I didn’t understand why her degree was worth that.
But now, I’m somehow in her shoes.
Lucky for me (or maybe not so), my son was only 4 months old when I went back to school. He is not going to remember me rocking him as I beg him to just go to sleep so that I can finish this paper before its due date (that is two hours away). He’s not going to remember the times I’ve left him to be snuggled by someone else or the first words that I didn't get to hear because I was somewhere else. But I had to decide to make sacrifices now for a better tomorrow.
And for the first time in my life, I had to make that decision not only for me but for someone else. Because ultimately, I cared more about his well-being than my own.
I am definitely not the only person who has faced this. But I know how lonely it can feel.
This goes out to all of the other young moms out there, who are trying to readjust to new priorities, balance your lives, and take care of your little one in the best way that you can. I’m telling you the things that I know I have so desperately wanted to hear these past few months and the words that I wish I could go back in time and say to my own mom.
You’ve got this.
I know, it’s exhausting. I know that now, time has become such a precious commodity because you have a beautiful, tiny human reminding you how quickly it can slip through your fingers. Two hours spent in class are two hours that you will never have back.
I know how guilty you feel when you desperately wish your little guy would go to sleep because you have a presentation tomorrow and you haven’t even begun to research your topic.
Stop feeling guilty.
Of course, you should treasure the moments that you have now, but don’t forget what you are working for. As cheesy as it sounds, keep your eye on the prize. Don't forget about the bigger picture.

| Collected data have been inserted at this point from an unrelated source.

theorem forget_if {c : Prop} {i1 i2 : Decidable c} {a b a' b' : State} (h1 : c → forgetUnspecified a =
    forgetUnspecified a') (h2 : ¬ c → forgetUnspecified b = forgetUnspecified b') : forgetUnspecified (@ite _ c
    i1 a b) = forgetUnspecified (@ite _ c i2 a' b') := by
  by_cases h : c
  · rw [if_pos h, if_pos h]; exact h1 h
  · rw [if_neg h, if_neg h]; exact h2 h
theorem outcome_if {c : Prop} {i1 i2 : Decidable c} {a b a' b' : Outcome} (h1 : c → forgetOutcome a =
    forgetOutcome a') (h2 : ¬ c → forgetOutcome b = forgetOutcome b') : forgetOutcome (@ite _ c i1 a b) =
    forgetOutcome (@ite _ c i2 a' b') := by
  by_cases h : c
  · rw [if_pos h, if_pos h]; exact h1 h
  · rw [if_neg h, if_neg h]; exact h2 h

theorem blind_cancelRound : Blind cancelRound := blind_comp (f := setSnap ModuleSnapshot.empty []) (g := finish
    .null .absent) (blind_setSnap _ _) (blind_finish _ _ (by decide))
theorem blind_roundQuery (m q) : Blind (roundQuery m q) := by
  intro s
  unfold roundQuery
  simp only [forget_env]
  have h := blind_comp (blind_setCursors m q) blind_sample
  refine forget_if (fun _ => ?_) (fun _ => ?_)
  · exact blind_comp h blind_cancelRound s
  · exact blind_comp h (blind_startT q.toWire m false) s

theorem blind_lastSnap (st) : Blind (fun s => { s with out := { s.out with lastSnapshot := st } }) := by
  intro s; cases hx : s.rx.state <;> cases hq : s.flags.resultKind <;> simp [hx, hq, forgetUnspecified]

theorem outcomeBlind_completeRound : OutcomeBlind completeRound := by
  intro s
  unfold completeRound
  simp only [forget_snap]
  split
  · rfl
  · exact outcomeBlind_next (blind_comp (blind_lastSnap _) (blind_finish _ _ (by decide))) s

theorem outcomeBlind_startRound : OutcomeBlind startRound := by
  intro s
  unfold startRound
  simp only [forget_regs]
  refine outcome_if (fun _ => ?_) (fun _ => ?_)
  · exact outcomeBlind_comp (blind_setSnap _ _) outcomeBlind_completeRound s
  · exact outcomeBlind_next (blind_comp (blind_setSnap _ _) (blind_roundQuery _ _)) s

theorem outcomeBlind_roundOk (r) : OutcomeBlind (roundOk r) := by
  intro s
  unfold roundOk
  simp only [forget_regs, forget_seq, forget_snap, forget_snapM]
  split
  · exact outcomeBlind_next (blind_comp (blind_setSnap _ _) (blind_roundQuery _ _)) s
  · refine outcome_if (fun _ => ?_) (fun _ => ?_)
    · exact outcomeBlind_next (blind_comp (blind_setSnap _ _) (blind_roundQuery _ _)) s
    · exact outcomeBlind_comp (blind_setSnap _ _) outcomeBlind_completeRound s

theorem blind_discoverLoop : Blind discoverLoop := by
  intro s
  unfold discoverLoop
  simp only [forget_seq, forget_cfg, forget_env]
  refine forget_if (fun _ => ?_) (fun _ => ?_)
  · refine forget_if (fun _ => ?_) (fun _ => ?_)
    · exact blind_comp blind_sample blind_endD s
    · exact blind_comp blind_sample (blind_startT _ _ _) s
  · exact blind_endD s

theorem blind_fail (e) : Blind (failTransaction e) := by
  intro s
  unfold failTransaction
  simp only [forget_regs]
  refine forget_if (fun _ => ?_) (fun _ => ?_)
  · exact blind_comp (blind_err e) blind_endD s
  · exact blind_enterR e s

theorem blind_cancelled (k) : Blind (transactCancelled k) := by
  cases k
  · exact blind_finish _ _ (by decide)
  · exact blind_cancelRound
  · exact blind_finish _ _ (by decide)

theorem outcomeBlind_ok (k r) : OutcomeBlind (transactOk k r) := by
  cases k
  · exact outcomeBlind_next (blind_finish _ _ (by decide))
  · exact outcomeBlind_roundOk _
  · intro s
    exact outcomeBlind_next (blind_comp (blind_setDisc _) blind_discoverLoop) s

theorem blind_sending (w) : Blind (sendingStep w) := by
  intro s
  unfold sendingStep
  obtain ⟨a, b⟩ := pairBlind_send w s.regs.curIdx s
  simp only [forget_regs]
  rcases h1 : sendQueryStep w s.regs.curIdx s with ⟨x, u⟩
  rcases h2 : sendQueryStep w s.regs.curIdx (forgetUnspecified s) with ⟨x', u'⟩
  rw [h1, h2] at a b
  simp only at a b
  subst a
  cases x
  · exact b
  · exact blind_of (blind_setOrch _) (blind_of (blind_entry _) b)

theorem blind_awaiting (w) : Blind (awaitingStep w) := by
  intro s
  unfold awaitingStep
  obtain ⟨a, b⟩ := pairBlind_receive (deadlineOf s.cfg w) s
  simp only [forget_cfg]
  rcases h1 : receiveStep (deadlineOf s.cfg w) s with ⟨x, u⟩
  rcases h2 : receiveStep (deadlineOf s.cfg w) (forgetUnspecified s) with ⟨x', u'⟩
  rw [h1, h2] at a b
  simp only at a b
  subst a
  cases x
  · exact b
  · exact blind_of (blind_fail _) b
  · exact blind_of (blind_setOrch _) b

theorem outcomeBlind_decoding (w k) : OutcomeBlind (decodingStep w k) := by
  intro s
  unfold decodingStep
  obtain ⟨a, b⟩ := pairBlind_decodeInto w s
  simp only at a b
  rcases h1 : decodeIntoRecord w s with ⟨u, x⟩
  rcases h2 : decodeIntoRecord w (forgetUnspecified s) with ⟨u', x'⟩
  rw [h1, h2] at a b
  simp only at a b
  subst a
  cases x
  · exact outcomeBlind_of (outcomeBlind_next (blind_fail _)) b
  · exact outcomeBlind_of (outcomeBlind_ok _ _) b

theorem blind_probeCnt (n p) : Blind (fun s => { s with seq := { s.seq with probeCnt := n, retryPhase := p } }) := by
  intro s; cases hx : s.rx.state <;> cases hq : s.flags.resultKind <;> simp [hx, hq, forgetUnspecified]

theorem blind_retrying (k) : Blind (retryingStep k) := by
  intro s
  unfold retryingStep
  simp only [forget_seq, forget_cfg]
  have hc := blind_comp blind_sample (blind_cancelled k)
  cases s.seq.retryPhase
  · simp only [retryEntry, forget_env]
    refine forget_if (fun _ => ?_) (fun _ => ?_)
    · exact hc s
    · exact blind_probeCnt 0 .test s
  · exact blind_cancelled k s
  · simp only [retryTest, forget_seq, forget_cfg]
    refine forget_if (fun _ => ?_) (fun _ => ?_)
    · exact blind_probeCnt _ _ s
    · exact blind_setRP _ s
  · obtain ⟨a, b⟩ := pairBlind_send .protocol 0 s
    simp only
    rcases h1 : sendQueryStep .protocol 0 s with ⟨x, u⟩
    rcases h2 : sendQueryStep .protocol 0 (forgetUnspecified s) with ⟨x', u'⟩
    rw [h1, h2] at a b
    simp only at a b
    subst a
    cases x
    · exact b
    · exact blind_of (blind_setRP _) (blind_of (blind_entry _) b)
  · obtain ⟨a, b⟩ := pairBlind_receive s.cfg.deadlineFast s
    simp only
    rcases h1 : receiveStep s.cfg.deadlineFast s with ⟨x, u⟩
    rcases h2 : receiveStep s.cfg.deadlineFast (forgetUnspecified s) with ⟨x', u'⟩
    rw [h1, h2] at a b
    simp only at a b
    subst a
    cases x
    · exact b
    · exact blind_of (blind_setRP _) b
    · exact blind_of (blind_setRP _) b
  · simp only [probeDecodeStep]
    obtain ⟨a, b⟩ := pairBlind_decodeAnswer .protocol s
    simp only at a b
    rcases h1 : decodeAnswer .protocol s with ⟨u, x⟩
    rcases h2 : decodeAnswer .protocol (forgetUnspecified s) with ⟨u', x'⟩
    rw [h1, h2] at a b
    simp only at a b
    subst a
    cases x
    · exact blind_of (blind_setRP _) b
    · exact blind_of (blind_setRP _) b
  · simp only [retryFailed, forget_env]
    refine forget_if (fun _ => ?_) (fun _ => ?_)
    · exact hc s
    · exact blind_setRP _ s
  · simp only [retryLeave, forget_env]
    refine forget_if (fun _ => ?_) (fun _ => ?_)
    · exact hc s
    · exact blind_setOrch _ s

theorem outcomeBlind_id : OutcomeBlind (fun s => .next s) := outcomeBlind_next blind_id

theorem outcomeBlind_transact (w k) : OutcomeBlind (transactStep w k) := by
  intro s
  unfold transactStep
  simp only [forget_seq]
  cases s.seq.orch
  · exact outcomeBlind_id s
  · exact outcomeBlind_id s
  · exact outcomeBlind_next (blind_sending w) s
  · exact outcomeBlind_next (blind_awaiting w) s
  · exact outcomeBlind_decoding w k s
  · exact outcomeBlind_next (blind_retrying k) s
  · exact outcomeBlind_id s

theorem blind_accept (c i) : Blind (acceptCommand c i) :=
  blind_comp (f := fun s => latchCommand c i (clearForCommand s)) (g := sampleStop) (blind_comp blind_clear (blind_latch c i)) blind_sample

theorem outcomeBlind_single (w i) : OutcomeBlind (runSingle w i) := by
  intro s
  have hr : ∀ o : OrchState, forgetOutcome (if s.regs.cmd = .wire w then transactStep w .single s else .next s) = forgetOutcome (if s.regs.cmd = .wire w then transactStep w .single (forgetUnspecified s) else .next (forgetUnspecified s)) := by
    intro o
    refine outcome_if (fun _ => ?_) (fun _ => ?_)
    · exact outcomeBlind_transact _ _ s
    · exact outcomeBlind_id s
  unfold runSingle
  simp only [forget_seq, forget_flags, forget_regs]
  refine outcome_if (fun _ => ?_) (fun _ => ?_)
  · cases ho : s.seq.orch
    · exact outcomeBlind_id s
    · refine outcomeBlind_next (f := acceptSingle w i) ?_ s
      intro s
      unfold acceptSingle
      simp only [forget_env]
      refine forget_if (fun _ => ?_) (fun _ => ?_)
      · exact blind_comp (blind_accept _ _) (blind_finish _ _ (by decide)) s
      · have h2 : ∀ u : State, (acceptCommand (.wire w) i u).regs.midx = clamp i u.regs.moduleCount := by
          intro u; unfold acceptCommand sampleStop; split <;> rfl
        rw [h2, h2]
        exact blind_comp (blind_accept _ _) (blind_startT w (clamp i s.regs.moduleCount) false) s
    · exact hr .sending
    · exact hr .sending
    · exact hr .sending
    · exact hr .sending
    · simp only
      refine outcome_if (fun _ => ?_) (fun _ => ?_)
      · exact outcomeBlind_next blind_toIdle s
      · exact outcomeBlind_id s
  · exact outcomeBlind_id s

theorem outcomeBlind_status (i) : OutcomeBlind (runStatus i) := by
  intro s
  have hr : ∀ o : OrchState, forgetOutcome (if s.regs.cmd = .status then transactStep s.seq.seqQ.toWire .round s else .next s) = forgetOutcome (if s.regs.cmd = .status then transactStep s.seq.seqQ.toWire .round (forgetUnspecified s) else .next (forgetUnspecified s)) := by
    intro o
    refine outcome_if (fun _ => ?_) (fun _ => ?_)
    · exact outcomeBlind_transact _ _ s
    · exact outcomeBlind_id s
  unfold runStatus
  simp only [forget_seq, forget_flags, forget_regs]
  refine outcome_if (fun _ => ?_) (fun _ => ?_)
  · cases ho : s.seq.orch
    · exact outcomeBlind_id s
    · show forgetOutcome (acceptStatus i s) = forgetOutcome (acceptStatus i (forgetUnspecified s))
      unfold acceptStatus
      simp only [forget_env]
      refine outcome_if (fun _ => ?_) (fun _ => ?_)
      · exact outcomeBlind_next (blind_comp (blind_accept _ _) (blind_finish _ _ (by decide))) s
      · exact outcomeBlind_comp (blind_accept _ _) outcomeBlind_startRound s
    · exact hr .sending
    · exact hr .sending
    · exact hr .sending
    · exact hr .sending
    · simp only
      refine outcome_if (fun _ => ?_) (fun _ => ?_)
      · exact outcomeBlind_next blind_toIdle s
      · exact outcomeBlind_id s
  · exact outcomeBlind_id s

theorem outcomeBlind_exec (i) : OutcomeBlind (exec i) := by
  cases i <;> first | exact outcomeBlind_single _ _ | exact outcomeBlind_status _

theorem blind_byte (b) : Blind (receiveByte b) := by
  intro s
  unfold receiveByte
  simp only [forget_txde, forget_env, forget_cfg, forget_fifo]
  have hf : ∀ q n, forgetUnspecified { s with rx := { s.rx with fifo := q }, env := { s.env with freeCtr := n } } = forgetUnspecified { forgetUnspecified s with rx := { (forgetUnspecified s).rx with fifo := q }, env := { s.env with freeCtr := n } } := by
    intro q n; cases hx : s.rx.state <;> cases hq : s.flags.resultKind <;> simp [hx, hq, forgetUnspecified]
  refine forget_if (fun _ => ?_) (fun _ => ?_)
  · exact blind_id s
  · split
    · exact hf _ s.env.freeCtr
    · refine forget_if (fun _ => ?_) (fun _ => ?_)
      · exact hf _ s.env.freeCtr
      · exact hf _ _

end Sys2Proof.Machine
end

Don’t forget that you aren’t just doing this for them, you still deserve the achievements too. Having a child does not mean that you should put your life on hold. It doesn’t mean that you should stop chasing your dreams. Both you and your little one deserve for you to be the best person that you can be, to have the confidence that comes with success, and the joy of doing what you love.
Stop second-guessing yourself.
You are making the right decisions. You are an awesome student and an even better mom. You are a living example in front of your little one's eyes of perseverance, self-worth, and determination.
You are not alone.
There is someone else out there who knows how it feels to be stretched so thin. Someone else out there knows the terrible cocktail of the raw emotions of new parenthood, the stress of midterms, and the added ingredient of buckets of caffeine. They are out there questioning their choices and worrying that they are not headed down the right path. But, it WILL be worth it in the end. Always remember that.